Aim of the exercise:
Range to reproduce from the entries below: the line with "t.time.ms = s.time.ms", the line with "t.time.audit = s.time.audit)", and every line in between. Give them exactly and give nothing else.

*** Material for this task Section Begins ***

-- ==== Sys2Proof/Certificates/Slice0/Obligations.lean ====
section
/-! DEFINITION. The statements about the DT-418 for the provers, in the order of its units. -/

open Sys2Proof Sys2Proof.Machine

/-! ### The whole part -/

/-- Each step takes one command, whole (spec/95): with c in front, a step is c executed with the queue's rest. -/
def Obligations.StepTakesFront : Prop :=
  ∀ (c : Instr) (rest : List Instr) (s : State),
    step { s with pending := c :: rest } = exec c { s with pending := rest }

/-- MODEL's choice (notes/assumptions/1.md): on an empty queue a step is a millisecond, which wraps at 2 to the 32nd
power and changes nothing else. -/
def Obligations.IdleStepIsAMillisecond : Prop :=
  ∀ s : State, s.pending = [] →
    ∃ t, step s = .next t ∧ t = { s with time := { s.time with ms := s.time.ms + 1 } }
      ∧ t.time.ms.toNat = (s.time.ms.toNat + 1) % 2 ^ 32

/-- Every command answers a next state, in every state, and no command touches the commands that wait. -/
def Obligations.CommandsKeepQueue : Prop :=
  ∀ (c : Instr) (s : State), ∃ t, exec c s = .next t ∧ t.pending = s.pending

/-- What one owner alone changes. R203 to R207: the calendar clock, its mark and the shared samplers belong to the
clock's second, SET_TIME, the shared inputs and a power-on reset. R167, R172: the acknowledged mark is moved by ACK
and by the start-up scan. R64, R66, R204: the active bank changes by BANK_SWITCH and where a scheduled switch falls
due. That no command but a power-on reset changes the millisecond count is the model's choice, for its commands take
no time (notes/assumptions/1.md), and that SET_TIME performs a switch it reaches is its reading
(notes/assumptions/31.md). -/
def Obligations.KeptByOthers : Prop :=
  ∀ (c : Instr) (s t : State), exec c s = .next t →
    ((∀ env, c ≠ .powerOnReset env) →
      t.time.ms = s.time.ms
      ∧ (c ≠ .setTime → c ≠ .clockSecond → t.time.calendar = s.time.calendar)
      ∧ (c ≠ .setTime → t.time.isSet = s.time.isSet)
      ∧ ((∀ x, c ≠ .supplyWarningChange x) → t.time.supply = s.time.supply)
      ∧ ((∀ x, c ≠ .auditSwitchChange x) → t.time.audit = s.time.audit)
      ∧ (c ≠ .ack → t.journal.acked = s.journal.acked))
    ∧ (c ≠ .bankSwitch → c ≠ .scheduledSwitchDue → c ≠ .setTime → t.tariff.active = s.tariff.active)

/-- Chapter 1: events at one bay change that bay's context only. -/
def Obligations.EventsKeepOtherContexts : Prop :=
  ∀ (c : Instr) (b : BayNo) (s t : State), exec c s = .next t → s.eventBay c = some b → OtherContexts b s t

*** Material for this task Section Ends ***

Final answer:
      t.time.ms = s.time.ms
      ∧ (c ≠ .setTime → c ≠ .clockSecond → t.time.calendar = s.time.calendar)
      ∧ (c ≠ .setTime → t.time.isSet = s.time.isSet)
      ∧ ((∀ x, c ≠ .supplyWarningChange x) → t.time.supply = s.time.supply)
      ∧ ((∀ x, c ≠ .auditSwitchChange x) → t.time.audit = s.time.audit)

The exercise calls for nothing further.